# Your goal:
Copy nothing from the entries below except the lines from the one containing "LETTER_OFFER: the gatekeeper" through the one containing "if o.unit ≤", and copy those exactly.

[Records from a collection]
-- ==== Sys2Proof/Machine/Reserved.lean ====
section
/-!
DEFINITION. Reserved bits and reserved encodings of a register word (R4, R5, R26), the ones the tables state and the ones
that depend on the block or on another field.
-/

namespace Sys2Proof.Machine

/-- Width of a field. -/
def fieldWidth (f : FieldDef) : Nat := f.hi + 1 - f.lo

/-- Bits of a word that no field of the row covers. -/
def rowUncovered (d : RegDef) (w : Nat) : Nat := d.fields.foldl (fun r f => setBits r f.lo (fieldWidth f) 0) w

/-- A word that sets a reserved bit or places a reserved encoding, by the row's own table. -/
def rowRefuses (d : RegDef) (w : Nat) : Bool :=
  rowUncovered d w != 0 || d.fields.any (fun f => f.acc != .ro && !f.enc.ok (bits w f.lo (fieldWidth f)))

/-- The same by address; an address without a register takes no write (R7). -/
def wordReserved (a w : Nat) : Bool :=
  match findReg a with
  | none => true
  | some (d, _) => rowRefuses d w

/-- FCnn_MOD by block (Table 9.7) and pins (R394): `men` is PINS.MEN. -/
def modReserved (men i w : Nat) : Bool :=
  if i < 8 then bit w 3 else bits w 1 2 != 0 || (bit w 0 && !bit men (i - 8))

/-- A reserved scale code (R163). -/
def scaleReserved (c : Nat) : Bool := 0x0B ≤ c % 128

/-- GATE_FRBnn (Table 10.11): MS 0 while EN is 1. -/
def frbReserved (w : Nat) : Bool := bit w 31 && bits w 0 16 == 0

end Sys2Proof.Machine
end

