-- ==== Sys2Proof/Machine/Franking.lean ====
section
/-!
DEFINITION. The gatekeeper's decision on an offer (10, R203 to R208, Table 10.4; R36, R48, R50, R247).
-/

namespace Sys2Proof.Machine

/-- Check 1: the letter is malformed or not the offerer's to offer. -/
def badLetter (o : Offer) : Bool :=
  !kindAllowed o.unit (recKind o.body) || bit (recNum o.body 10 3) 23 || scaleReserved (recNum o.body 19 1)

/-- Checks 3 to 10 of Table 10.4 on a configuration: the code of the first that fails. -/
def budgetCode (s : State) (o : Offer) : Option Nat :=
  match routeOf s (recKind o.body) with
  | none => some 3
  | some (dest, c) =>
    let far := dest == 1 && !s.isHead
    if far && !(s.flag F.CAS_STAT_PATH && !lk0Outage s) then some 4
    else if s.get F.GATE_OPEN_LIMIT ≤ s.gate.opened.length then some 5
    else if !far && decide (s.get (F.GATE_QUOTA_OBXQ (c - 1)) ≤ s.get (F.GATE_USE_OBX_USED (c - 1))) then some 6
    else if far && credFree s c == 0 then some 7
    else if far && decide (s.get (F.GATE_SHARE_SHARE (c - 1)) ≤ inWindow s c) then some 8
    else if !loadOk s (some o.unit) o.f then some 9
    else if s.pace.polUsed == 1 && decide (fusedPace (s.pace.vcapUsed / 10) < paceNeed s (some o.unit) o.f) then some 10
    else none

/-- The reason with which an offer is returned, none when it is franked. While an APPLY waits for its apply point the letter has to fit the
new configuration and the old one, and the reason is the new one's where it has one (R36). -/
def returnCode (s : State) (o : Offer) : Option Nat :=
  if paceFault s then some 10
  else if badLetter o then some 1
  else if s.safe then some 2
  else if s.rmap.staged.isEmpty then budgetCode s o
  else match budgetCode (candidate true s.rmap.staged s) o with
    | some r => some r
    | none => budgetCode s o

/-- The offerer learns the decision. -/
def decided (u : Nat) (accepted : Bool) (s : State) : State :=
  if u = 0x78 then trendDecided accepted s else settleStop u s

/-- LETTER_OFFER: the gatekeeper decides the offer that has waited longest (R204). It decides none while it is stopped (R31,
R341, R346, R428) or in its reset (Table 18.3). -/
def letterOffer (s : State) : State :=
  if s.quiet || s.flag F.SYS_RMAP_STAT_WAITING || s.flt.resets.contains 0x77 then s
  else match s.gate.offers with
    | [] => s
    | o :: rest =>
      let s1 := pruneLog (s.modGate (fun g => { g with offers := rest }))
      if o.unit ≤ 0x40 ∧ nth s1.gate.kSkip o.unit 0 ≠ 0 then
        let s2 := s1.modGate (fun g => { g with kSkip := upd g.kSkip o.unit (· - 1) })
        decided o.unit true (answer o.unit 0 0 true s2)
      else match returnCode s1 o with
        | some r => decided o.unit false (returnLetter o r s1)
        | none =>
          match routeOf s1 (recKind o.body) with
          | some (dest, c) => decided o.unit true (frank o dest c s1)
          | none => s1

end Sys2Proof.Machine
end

# Written answer:
/-- LETTER_OFFER: the gatekeeper decides the offer that has waited longest (R204). It decides none while it is stopped (R31,
R341, R346, R428) or in its reset (Table 18.3). -/
def letterOffer (s : State) : State :=
  if s.quiet || s.flag F.SYS_RMAP_STAT_WAITING || s.flt.resets.contains 0x77 then s
  else match s.gate.offers with
    | [] => s
    | o :: rest =>
      let s1 := pruneLog (s.modGate (fun g => { g with offers := rest }))
      if o.unit ≤ 0x40 ∧ nth s1.gate.kSkip o.unit 0 ≠ 0 then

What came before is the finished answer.